PROBLEM TO WORK ON:
Quote exactly, and only, the lines of the material below from the line with "e.active with coupling" through the line with "s.updEq 4 fun".
——
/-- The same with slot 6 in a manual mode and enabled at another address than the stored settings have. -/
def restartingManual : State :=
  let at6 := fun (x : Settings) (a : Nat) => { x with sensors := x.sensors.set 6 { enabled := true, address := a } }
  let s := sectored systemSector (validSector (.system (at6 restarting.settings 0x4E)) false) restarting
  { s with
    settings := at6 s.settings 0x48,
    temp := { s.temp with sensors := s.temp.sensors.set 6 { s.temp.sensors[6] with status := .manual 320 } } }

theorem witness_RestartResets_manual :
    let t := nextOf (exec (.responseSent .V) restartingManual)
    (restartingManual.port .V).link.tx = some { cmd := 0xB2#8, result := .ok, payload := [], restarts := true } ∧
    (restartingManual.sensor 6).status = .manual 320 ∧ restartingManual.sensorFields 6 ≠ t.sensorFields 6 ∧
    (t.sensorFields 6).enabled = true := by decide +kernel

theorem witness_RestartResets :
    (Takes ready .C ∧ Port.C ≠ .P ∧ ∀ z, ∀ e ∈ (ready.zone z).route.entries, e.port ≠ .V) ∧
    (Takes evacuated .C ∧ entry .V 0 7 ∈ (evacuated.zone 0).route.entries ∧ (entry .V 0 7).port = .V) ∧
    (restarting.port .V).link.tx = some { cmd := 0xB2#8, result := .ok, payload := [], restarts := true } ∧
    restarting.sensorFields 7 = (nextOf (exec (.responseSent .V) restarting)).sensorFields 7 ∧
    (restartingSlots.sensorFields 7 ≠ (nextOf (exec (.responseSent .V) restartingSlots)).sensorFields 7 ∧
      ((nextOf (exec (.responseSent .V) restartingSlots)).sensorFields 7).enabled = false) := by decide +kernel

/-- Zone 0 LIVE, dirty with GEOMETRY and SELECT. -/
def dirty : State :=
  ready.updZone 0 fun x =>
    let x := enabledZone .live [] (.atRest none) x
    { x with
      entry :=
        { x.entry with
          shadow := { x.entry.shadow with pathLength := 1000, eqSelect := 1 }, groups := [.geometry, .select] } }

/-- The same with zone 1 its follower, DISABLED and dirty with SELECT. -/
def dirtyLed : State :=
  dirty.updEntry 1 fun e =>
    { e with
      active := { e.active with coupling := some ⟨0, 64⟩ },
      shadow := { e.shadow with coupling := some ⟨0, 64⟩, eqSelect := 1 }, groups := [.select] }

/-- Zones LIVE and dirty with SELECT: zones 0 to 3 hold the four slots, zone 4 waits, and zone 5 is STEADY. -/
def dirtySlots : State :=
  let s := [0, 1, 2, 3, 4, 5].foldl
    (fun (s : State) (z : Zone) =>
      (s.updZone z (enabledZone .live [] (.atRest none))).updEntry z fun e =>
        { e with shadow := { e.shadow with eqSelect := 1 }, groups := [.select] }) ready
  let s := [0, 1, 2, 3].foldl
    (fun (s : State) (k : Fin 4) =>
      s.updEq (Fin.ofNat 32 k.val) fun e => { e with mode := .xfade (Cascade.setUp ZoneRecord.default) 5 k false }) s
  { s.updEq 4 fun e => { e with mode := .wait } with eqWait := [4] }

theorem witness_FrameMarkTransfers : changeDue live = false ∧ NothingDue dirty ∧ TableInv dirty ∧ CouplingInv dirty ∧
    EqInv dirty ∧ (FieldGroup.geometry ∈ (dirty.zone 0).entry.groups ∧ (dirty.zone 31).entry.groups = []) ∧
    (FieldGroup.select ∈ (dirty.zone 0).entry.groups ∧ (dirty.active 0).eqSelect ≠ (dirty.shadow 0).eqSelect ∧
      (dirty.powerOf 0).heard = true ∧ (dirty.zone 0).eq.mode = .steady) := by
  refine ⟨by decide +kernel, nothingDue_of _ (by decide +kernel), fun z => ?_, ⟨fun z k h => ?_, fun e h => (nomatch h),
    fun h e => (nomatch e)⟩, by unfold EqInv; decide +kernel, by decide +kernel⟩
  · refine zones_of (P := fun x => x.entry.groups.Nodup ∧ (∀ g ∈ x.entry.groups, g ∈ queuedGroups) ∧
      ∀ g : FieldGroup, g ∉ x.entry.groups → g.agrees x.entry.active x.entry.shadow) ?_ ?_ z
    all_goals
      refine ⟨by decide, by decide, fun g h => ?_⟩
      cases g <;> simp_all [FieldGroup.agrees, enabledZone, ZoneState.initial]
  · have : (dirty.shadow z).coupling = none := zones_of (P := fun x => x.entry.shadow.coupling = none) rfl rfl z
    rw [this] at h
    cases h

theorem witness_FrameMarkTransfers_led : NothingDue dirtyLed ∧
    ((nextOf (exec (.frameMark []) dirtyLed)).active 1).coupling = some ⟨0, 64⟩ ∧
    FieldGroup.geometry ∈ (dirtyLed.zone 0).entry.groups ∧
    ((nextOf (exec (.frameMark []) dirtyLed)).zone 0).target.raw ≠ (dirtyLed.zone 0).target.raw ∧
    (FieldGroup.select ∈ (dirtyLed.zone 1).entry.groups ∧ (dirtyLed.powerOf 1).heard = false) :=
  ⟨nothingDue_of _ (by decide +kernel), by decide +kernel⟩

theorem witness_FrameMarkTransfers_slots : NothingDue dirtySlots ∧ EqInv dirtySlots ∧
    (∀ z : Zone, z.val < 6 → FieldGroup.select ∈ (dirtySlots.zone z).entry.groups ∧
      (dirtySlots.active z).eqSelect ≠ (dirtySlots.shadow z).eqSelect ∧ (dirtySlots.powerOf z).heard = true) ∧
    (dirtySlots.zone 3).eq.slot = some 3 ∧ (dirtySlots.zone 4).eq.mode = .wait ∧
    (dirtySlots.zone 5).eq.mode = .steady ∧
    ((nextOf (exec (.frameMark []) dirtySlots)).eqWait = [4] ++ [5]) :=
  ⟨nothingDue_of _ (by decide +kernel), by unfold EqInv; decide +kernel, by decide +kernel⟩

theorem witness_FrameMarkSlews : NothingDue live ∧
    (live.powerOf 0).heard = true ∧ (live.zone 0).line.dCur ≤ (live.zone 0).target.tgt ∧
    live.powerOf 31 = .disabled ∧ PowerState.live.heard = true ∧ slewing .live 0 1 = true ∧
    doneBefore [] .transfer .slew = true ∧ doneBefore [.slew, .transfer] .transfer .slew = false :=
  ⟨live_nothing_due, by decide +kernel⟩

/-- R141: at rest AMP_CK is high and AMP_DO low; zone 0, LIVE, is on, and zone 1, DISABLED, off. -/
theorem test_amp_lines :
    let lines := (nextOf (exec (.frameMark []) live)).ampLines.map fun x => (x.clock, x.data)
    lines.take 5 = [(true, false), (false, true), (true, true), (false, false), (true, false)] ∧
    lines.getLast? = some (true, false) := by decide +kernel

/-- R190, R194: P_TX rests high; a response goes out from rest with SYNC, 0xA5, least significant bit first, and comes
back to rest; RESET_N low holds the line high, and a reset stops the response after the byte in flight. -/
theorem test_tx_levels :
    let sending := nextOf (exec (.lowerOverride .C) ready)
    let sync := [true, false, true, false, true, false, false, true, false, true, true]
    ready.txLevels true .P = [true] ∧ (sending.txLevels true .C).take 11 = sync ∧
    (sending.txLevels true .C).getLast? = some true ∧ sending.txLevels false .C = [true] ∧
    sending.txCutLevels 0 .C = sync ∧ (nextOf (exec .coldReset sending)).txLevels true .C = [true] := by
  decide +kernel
——
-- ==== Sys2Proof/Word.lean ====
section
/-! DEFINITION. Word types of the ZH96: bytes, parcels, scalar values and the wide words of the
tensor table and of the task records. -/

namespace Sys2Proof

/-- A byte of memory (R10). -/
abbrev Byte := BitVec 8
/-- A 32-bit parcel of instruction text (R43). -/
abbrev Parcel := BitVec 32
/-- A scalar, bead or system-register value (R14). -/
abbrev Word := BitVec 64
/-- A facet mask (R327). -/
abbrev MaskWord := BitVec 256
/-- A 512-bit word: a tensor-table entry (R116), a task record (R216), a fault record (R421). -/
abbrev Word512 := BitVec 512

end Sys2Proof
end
——
FINISHED EXERCISE:
      active := { e.active with coupling := some ⟨0, 64⟩ },
      shadow := { e.shadow with coupling := some ⟨0, 64⟩, eqSelect := 1 }, groups := [.select] }

/-- Zones LIVE and dirty with SELECT: zones 0 to 3 hold the four slots, zone 4 waits, and zone 5 is STEADY. -/
def dirtySlots : State :=
  let s := [0, 1, 2, 3, 4, 5].foldl
    (fun (s : State) (z : Zone) =>
      (s.updZone z (enabledZone .live [] (.atRest none))).updEntry z fun e =>
        { e with shadow := { e.shadow with eqSelect := 1 }, groups := [.select] }) ready
  let s := [0, 1, 2, 3].foldl
    (fun (s : State) (k : Fin 4) =>
      s.updEq (Fin.ofNat 32 k.val) fun e => { e with mode := .xfade (Cascade.setUp ZoneRecord.default) 5 k false }) s
  { s.updEq 4 fun e => { e with mode := .wait } with eqWait := [4] }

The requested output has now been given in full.